WORK TO COMPLETE:
Set down exactly the lines of the records from the top to the line containing "inductive Decoded where"; include both.

SUPPLIED INFORMATION:
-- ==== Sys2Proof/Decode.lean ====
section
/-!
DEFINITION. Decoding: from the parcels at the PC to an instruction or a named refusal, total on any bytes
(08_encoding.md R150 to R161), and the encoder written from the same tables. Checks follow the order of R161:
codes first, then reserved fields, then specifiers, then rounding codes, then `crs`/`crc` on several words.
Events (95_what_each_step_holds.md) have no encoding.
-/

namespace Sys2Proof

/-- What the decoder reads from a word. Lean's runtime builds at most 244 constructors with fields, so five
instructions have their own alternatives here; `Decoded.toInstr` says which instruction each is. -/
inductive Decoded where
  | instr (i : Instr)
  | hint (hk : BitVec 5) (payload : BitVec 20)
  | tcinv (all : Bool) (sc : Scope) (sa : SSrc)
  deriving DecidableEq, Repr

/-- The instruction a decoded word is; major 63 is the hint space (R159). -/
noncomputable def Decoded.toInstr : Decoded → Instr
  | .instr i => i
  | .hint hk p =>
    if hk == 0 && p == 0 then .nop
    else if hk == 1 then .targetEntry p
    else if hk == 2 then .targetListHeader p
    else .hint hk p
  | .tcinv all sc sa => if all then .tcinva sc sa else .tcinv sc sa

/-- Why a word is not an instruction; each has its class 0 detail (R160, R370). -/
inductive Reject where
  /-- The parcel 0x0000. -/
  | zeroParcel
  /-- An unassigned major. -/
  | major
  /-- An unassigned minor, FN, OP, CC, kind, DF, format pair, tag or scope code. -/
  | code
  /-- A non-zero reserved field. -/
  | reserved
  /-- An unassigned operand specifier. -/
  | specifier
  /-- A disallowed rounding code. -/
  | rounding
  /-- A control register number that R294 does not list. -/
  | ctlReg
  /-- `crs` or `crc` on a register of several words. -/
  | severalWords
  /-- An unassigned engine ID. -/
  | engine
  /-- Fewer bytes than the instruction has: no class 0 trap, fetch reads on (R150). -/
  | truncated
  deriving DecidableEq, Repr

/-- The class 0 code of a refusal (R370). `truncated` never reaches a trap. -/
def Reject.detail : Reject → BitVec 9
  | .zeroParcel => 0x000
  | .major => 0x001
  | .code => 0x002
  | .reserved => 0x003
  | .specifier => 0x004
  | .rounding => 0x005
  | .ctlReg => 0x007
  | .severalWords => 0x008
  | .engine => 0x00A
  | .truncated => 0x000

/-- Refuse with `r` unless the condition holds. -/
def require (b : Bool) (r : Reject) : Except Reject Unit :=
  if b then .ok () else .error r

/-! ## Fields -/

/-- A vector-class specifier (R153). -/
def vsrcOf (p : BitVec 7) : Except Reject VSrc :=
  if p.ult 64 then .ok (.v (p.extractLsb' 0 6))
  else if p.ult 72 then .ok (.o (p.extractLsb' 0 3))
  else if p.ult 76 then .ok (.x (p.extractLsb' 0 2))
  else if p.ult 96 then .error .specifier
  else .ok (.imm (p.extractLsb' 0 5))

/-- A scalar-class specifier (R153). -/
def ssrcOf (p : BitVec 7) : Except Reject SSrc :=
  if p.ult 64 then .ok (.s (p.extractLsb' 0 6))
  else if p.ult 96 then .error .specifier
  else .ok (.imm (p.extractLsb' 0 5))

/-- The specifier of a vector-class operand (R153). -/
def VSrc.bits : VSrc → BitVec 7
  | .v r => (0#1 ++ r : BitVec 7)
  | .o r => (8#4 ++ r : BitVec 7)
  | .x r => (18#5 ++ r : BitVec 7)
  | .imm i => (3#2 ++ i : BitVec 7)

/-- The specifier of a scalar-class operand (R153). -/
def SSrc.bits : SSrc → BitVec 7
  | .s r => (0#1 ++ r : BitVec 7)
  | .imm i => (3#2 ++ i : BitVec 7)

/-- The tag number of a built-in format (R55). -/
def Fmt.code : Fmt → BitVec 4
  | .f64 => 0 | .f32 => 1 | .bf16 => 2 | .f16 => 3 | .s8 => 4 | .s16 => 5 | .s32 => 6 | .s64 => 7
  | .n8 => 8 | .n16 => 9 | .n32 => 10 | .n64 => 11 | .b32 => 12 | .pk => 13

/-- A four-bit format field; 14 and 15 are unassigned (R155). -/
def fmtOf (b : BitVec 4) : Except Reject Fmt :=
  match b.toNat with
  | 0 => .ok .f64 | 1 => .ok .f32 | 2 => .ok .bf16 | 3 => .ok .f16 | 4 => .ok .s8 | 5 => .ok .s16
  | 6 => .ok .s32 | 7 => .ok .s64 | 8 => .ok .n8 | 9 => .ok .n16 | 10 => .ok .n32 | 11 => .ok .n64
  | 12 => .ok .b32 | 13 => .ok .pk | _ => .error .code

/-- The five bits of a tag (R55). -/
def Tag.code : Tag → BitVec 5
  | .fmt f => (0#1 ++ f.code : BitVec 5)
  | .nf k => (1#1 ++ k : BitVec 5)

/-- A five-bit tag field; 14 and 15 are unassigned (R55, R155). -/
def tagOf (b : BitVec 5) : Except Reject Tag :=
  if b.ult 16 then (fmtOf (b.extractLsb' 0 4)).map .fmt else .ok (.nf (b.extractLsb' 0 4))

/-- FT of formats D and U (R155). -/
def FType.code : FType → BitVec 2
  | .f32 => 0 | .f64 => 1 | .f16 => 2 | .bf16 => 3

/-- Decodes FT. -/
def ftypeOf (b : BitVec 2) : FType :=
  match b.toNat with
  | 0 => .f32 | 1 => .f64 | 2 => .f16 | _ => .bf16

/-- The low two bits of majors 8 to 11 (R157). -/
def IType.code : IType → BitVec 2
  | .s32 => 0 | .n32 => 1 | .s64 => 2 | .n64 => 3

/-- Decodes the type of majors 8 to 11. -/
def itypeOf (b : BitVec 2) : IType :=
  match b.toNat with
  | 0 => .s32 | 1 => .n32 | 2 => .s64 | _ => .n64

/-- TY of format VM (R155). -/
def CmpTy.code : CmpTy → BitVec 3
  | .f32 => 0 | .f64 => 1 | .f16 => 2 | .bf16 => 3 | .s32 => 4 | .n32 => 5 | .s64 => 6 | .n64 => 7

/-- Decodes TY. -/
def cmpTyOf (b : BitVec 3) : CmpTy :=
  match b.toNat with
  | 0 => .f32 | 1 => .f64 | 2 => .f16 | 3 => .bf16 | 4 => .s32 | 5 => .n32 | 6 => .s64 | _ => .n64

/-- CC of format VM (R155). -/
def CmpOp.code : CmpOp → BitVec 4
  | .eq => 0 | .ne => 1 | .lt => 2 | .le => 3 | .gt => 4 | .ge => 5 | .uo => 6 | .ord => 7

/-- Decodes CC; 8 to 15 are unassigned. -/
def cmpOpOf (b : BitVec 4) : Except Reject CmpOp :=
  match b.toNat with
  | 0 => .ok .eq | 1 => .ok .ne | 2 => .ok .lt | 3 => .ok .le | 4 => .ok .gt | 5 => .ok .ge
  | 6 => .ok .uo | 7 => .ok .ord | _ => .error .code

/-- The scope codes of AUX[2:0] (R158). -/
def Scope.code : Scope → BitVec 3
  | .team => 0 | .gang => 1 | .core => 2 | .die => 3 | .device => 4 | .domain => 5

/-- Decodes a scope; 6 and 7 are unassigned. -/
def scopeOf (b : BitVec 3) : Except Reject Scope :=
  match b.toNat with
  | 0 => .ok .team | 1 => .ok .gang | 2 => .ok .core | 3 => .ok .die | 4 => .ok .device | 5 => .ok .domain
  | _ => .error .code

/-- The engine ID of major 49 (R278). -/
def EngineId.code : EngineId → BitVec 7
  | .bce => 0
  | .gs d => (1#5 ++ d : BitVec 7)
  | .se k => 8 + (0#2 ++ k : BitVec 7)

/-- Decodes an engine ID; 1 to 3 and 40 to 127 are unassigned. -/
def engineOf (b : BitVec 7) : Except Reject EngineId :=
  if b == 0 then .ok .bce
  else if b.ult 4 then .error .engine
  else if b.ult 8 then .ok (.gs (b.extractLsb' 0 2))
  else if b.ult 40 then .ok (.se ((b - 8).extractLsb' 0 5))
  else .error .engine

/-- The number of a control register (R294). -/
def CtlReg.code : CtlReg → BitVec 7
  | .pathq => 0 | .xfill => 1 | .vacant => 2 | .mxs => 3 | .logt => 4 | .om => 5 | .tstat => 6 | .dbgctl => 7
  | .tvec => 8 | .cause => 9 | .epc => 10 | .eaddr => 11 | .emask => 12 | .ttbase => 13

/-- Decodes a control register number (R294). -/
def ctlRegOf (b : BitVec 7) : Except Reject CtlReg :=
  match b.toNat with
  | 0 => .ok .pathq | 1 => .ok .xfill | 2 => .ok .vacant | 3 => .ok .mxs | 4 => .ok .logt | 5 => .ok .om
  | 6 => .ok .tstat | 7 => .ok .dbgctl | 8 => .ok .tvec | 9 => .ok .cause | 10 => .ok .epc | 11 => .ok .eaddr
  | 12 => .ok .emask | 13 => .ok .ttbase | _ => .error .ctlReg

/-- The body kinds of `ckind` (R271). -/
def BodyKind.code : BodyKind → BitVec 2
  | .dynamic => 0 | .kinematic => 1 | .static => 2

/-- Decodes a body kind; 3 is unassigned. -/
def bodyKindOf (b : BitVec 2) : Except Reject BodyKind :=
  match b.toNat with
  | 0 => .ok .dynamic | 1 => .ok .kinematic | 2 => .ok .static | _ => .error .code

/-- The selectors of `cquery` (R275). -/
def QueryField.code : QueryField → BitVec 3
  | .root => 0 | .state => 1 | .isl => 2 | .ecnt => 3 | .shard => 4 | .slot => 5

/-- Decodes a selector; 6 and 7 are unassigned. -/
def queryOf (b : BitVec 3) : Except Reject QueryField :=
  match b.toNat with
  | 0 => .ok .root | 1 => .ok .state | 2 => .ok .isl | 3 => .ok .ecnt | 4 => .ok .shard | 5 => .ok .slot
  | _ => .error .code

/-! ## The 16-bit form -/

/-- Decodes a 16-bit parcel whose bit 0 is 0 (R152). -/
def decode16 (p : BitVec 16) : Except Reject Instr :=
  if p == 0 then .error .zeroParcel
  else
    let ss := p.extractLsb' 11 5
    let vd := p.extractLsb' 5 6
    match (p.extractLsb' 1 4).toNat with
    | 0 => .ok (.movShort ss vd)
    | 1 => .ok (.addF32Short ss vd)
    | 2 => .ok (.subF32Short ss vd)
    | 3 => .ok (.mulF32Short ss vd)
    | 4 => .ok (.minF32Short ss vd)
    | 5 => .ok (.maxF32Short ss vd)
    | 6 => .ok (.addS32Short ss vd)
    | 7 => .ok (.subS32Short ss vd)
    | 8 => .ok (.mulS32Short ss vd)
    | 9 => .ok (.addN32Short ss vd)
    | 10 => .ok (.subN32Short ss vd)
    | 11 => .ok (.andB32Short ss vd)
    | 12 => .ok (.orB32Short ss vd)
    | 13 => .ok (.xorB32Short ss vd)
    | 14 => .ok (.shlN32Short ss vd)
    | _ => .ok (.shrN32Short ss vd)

WORKED SOLUTION:
-- ==== Sys2Proof/Decode.lean ====
section
/-!
DEFINITION. Decoding: from the parcels at the PC to an instruction or a named refusal, total on any bytes
(08_encoding.md R150 to R161), and the encoder written from the same tables. Checks follow the order of R161:
codes first, then reserved fields, then specifiers, then rounding codes, then `crs`/`crc` on several words.
Events (95_what_each_step_holds.md) have no encoding.
-/

namespace Sys2Proof

/-- What the decoder reads from a word. Lean's runtime builds at most 244 constructors with fields, so five
instructions have their own alternatives here; `Decoded.toInstr` says which instruction each is. -/
inductive Decoded where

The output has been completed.